Tonight featuring Coast to Coast AM from January 26, 1999.
Now talk about tragedy.
I appear to have lost my fat whacker, my super fat whacker.
What have I done with my super fat whacker tape?
Oh no.
Western the Rockies, you're on the air. Hi.
Hi, Eric. I'm off guard there.
Yes, hi.
This is Andrew Collin from Whidbey Island.
Yes, sir.
Boy, I just wanted to talk to you about this whole thing with the Senate, you know, the secrecy.
That's too much, you know.
I mean, what does it take for Americans to wake up and realize that this whole secrecy thing has gone too far, and we need to really put an end to it?
No offense to the Pope, but as I said on the air, it's kind of like you wait while the Senate debates and votes, and you sort of wait for three puffs of smoke to come out of the Senate building at Capitol Hill to see what's happened.
Do we have a new president on the way, Al Gore?
Do we have the same old prez for a while longer until there are actual elections?
I mean, that is what's at stake here, and these guys are doing it behind closed doors.
Have they lost their absolute Democrat-Republic minds?
I mean, what's going on?
It's unreal.
I mean, you know, this is not America as we envisioned it.
You know, it's just unreal.
It even goes further.
There's Rule 29, which says any senator would come out and say anything that happened or repeat anything that occurred in those closed sessions would be drummed out with prejudice, immediately thrown out of the Senate.
So, this is not democracy as I understand democracy practiced in our republic, a limited form of democracy anyway.

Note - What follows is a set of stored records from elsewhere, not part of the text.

/-- THE ISSUE OF A COPY (R246 to R250): the parameter block is read and checked, the copy waits for room and draws the units
of its first packet or request, and xd receives its transfer ID. DESIGN CHOICE (log entry 108): the first copy a core issues has q = 0. -/
def State.issueCopy (s : State) (which : Nat) (d a : Reg) (ep : Nat)
    (rows : Params → Except Stop (Option (List (Word × Word)))) : Except Stop State := do
  let _ ← lift (s.regClean [a])
  let pb := s.x a
  let (s, x) ← lift (s.loadNum pb.toNat 128 64)
  let w := (List.range 16).map fun i => x / 2 ^ (64 * i) % 2 ^ 64
  let bad : Stop := .trap { cause := .copyParam, val := pb }
  let p := paramsOf w
  if !paramsOk which s.vbytes (regCount s.hart.ctx.vn) w then .error bad
  else do
    let rs ← rows p
    let p := if namesEp which p then p else { p with ep := ep }
    let c : Copy :=
      { id := word (s.cid * 2 ^ 32 + (s.core s.cid).xfers), cid := s.cid, gid := (s.hart.occ.getD (65536, 0)).1,
        coid := (s.hart.occ.getD (65536, 0)).2, sup := !s.copyUser, p := p, pblk := pb, rows := rs, landed := [],
        total := 0, got := 0, paid := 0, vstart := 0, held := .no, first := true, reported := none, agent := s.focus,
        vlz := statusBit s.hart.sstatus vlzBit }
    let c := { c with total := c.p.e0 * c.rowCount }
    let cores := match s.view.gang with | some g => g.cores.length | none => 0
    let inWindow := fun k => rowOk cores p.sk (c.row k).1.toNat p.e0 && (p.dk ≥ 3 || rowOk cores p.dk (c.row k).2.toNat p.e0)
    if !(List.range c.rowCount).all inWindow then .error bad
    else if (s.copies.filter (·.cid == s.cid)).length ≥ Config.maxCopies then .error .wait
    else if p.dk = 3 ∧ (s.regCopies.length ≥ Config.maxRegCopies ∨ s.regCopies.any fun k => k.p.vd == p.vd) then .error .wait
    else
      let go := fun s : State =>
        let s := s.onCore s.cid fun k => { k with xfers := (k.xfers + 1) % 2 ^ 32 }
        let s : State := { s with copies := s.copies ++ [c] }
        (.ok ((s.result d c.id).later (.copyPieceLand c.id.toNat 0 0 0)) : Except Stop State)
      s.released fun s =>
        if c.total = 0 then go s
        else if p.dk = 2 then s.drawn p.ep (unitsOf c.firstPacket) go
        else if p.sk = 2 then s.drawn p.ep 1 go
        else go s

/-- A gather or scatter reads vb once the copies into it have landed (R250). -/
def State.afterLanding (s : State) (v : BitVec 6) (k : Except Stop State) : Except Stop State :=
  if s.regCopies.any fun c => c.p.vd == v.toNat then .error .wait else k

/-- CP (R248): a copy of a box on this endpoint. -/
def execCp (d p : Reg) (s : State) : Host.Outcome State Fault Refusal :=
  s.checked (.cp d p) <| s.closing fun s => s.issueCopy 0 d p 0 fun _ => .ok none

/-- CP.G (R249): a gather by the row numbers of vb. -/
def execCpG (d p : Reg) (v : BitVec 6) (x q : Bool) (k : BitVec 3) (s : State) : Host.Outcome State Fault Refusal :=
  s.checked (.cpG d p v x q k) <|
    if v.toNat ≥ regCount s.hart.ctx.vn then s.illegal (swordBits (.cpG d p v x q k))
    else s.closing fun s => s.afterLanding v <| s.issueCopy 1 d p 0 fun b => do pure (some (← s.gatherRows 1 b v x q k))

/-- CP.S (R249): a scatter by the row numbers of vb. -/
def execCpS (d p : Reg) (v : BitVec 6) (x q : Bool) (k : BitVec 3) (s : State) : Host.Outcome State Fault Refusal :=
  s.checked (.cpS d p v x q k) <|
    if v.toNat ≥ regCount s.hart.ctx.vn then s.illegal (swordBits (.cpS d p v x q k))
    else s.closing fun s => s.afterLanding v <| s.issueCopy 2 d p 0 fun b => do pure (some (← s.gatherRows 2 b v x q k))

/-- RGET (R247): a copy whose source lies at the endpoint in xe. -/
def execRget (d p e : Reg) (s : State) : Host.Outcome State Fault Refusal :=
  s.checked (.rget d p e) <| s.closing fun s => do
    let _ ← lift (s.regClean [e])
    s.issueCopy 3 d p ((s.x e).toNat % 8192) fun _ => .ok none

/-- RPUT (R247): a copy whose destination lies at the endpoint in xe. -/
def execRput (d p e : Reg) (s : State) : Host.Outcome State Fault Refusal :=
  s.checked (.rput d p e) <| s.closing fun s => do
    let _ ← lift (s.regClean [e])
    s.issueCopy 4 d p ((s.x e).toNat % 8192) fun _ => .ok none

/-! ### Register copies at pre-emption (R62, R306) -/

/-- THE CUT-BACK of a coroutine's register copies (R306): contributions are brought up to the landed prefix, and what is left
becomes a copy record. -/
def State.cutBack (s : State) (cid gid coid : Nat) : State :=
  let mine := s.copies.filter fun c => c.p.dk == 3 && c.forCoro && c.cid == cid && c.gid == gid && c.coid == coid
  mine.foldl (fun s c =>
    let pre := c.prefix
    let count := c.p.e0 / 2 ^ c.p.esz
    if pre ≥ c.total then s
    else
      let s := (s.copyPay c).dropCopy c.id
      let r : CopyRec := { vd := c.p.vd, vstart := pre / 2 ^ c.p.esz, count := count, pblk := c.pblk, token := c.p.token, id := c.id, ep := c.p.ep,
                            sup := c.sup }
      s.onCoro cid gid coid fun k => { k with copyRecs := k.copyRecs ++ [r] }) s

/-- THE RE-ISSUE of a coroutine's copy records at restore (R62, R306): the parameter block is read again, and a block that
cannot be read, or holds a poisoned word (R354), aborts the copy. -/
def State.reissue (s : State) (cid gid coid : Nat) : State :=
  match (s.core cid).coro gid coid with
  | none => s
  | some k =>
    let s := s.onCoro cid gid coid fun k => { k with copyRecs := [] }
    k.copyRecs.foldl (fun s r =>
      let c : Copy :=
        { id := r.id, cid := cid, gid := gid, coid := coid, sup := r.sup, p := paramsOf [], pblk := r.pblk, rows := none, landed := [],
          total := 0, got := 0, paid := 0, vstart := r.vstart, held := .no, first := false, reported := none,
          agent := .hart cid k.home, vlz := false }
      match s.locate (s.coreViewer cid (some gid) (!r.sup)) r.pblk.toNat 128 64 false with
      | .error t => s.abortCopy c t.cause t.val
      | .ok q =>
        match q.locs.zipIdx.find? fun e => s.poisonAt e.1 with
        | some e => s.abortCopy c .poison (word ((r.pblk.toNat + e.2) / 8 * 8))
        | none =>
        let x := s.numAt q.locs
        let p := paramsOf ((List.range 16).map fun i => x / 2 ^ (64 * i) % 2 ^ 64)
        let done := r.vstart * 2 ^ p.esz
        let c := { c with p := { p with vd := r.vd, token := r.token, ep := r.ep, e0 := r.count * 2 ^ p.esz }, total := r.count * 2 ^ p.esz,
                          got := done, paid := done, landed := if done = 0 then [] else [(0, 0, done)] }
        ({ s with copies := s.copies ++ [c] } : State).later (.copyPieceLand c.id.toNat 0 0 0)) s

end Sys2Proof.Machine
end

Well, I hope one of them has, you know, has the guts to come out and, you know, say something about it, you know, one way or another, you know.
It's a sad day, you know.
Well, to their benefit, many senators have said roughly what I said, but not enough.
You know, they need two-thirds.
Yeah.
By the way, your 1-800 line is apparently fixed now, in case you didn't know.
I'm calling from Whitey Island.
Well, let me tell you, my friend, they have been Desperately trying to fix it.
Yeah.
And so we're hoping that tonight it's okay.
Anybody not getting the right service should email me and or whatever and let me know and we'll try and get it straightened out.
I appreciate your call sir.
Yes, I meant to mention that.
The West of the Rockies line should now be complete and fixed.
Now bear in mind these are statements from the phone company.
The east of the Rockies line should be fixed, and the international line should be fixed, too.
Why don't we answer that?
International line, you're on the air.
Hello.
There.
Going once, going twice.
Guess we just missed them.
Sorry.
East of the Rockies, you're on the air.
Hi.
Yeah, Art, this is Tim from Peoria, Illinois.
Yes, sir.
I'm calling about the Senate.
I can't believe it.
It's the first time I ever tried to call you when I got on.
Well, it can happen.
Uh, no.
If every single one of those guys would have been on TV, the thing probably would have taken two weeks to get this one vote in.
Okay?
They would have been out there.
They would have been speaking for hours and hours and hours.
Not really.
I mean, they can still limit a debate to one minute or whatever they want.
Well, they could, but they wouldn't.
They can't even take a vote to wipe them behind right now.
Well, if they can't do it in four and a half hour sessions, if they can do it secretly in four and a half hour sessions, Then what is it we don't understand about the American political system?
That they can't do it in public?
You don't want to get me talking.
I'm so extreme right-wing, it's pathetic.
There is no American political system anymore.
It's nothing but TV, how good they look on TV, and you know what I mean.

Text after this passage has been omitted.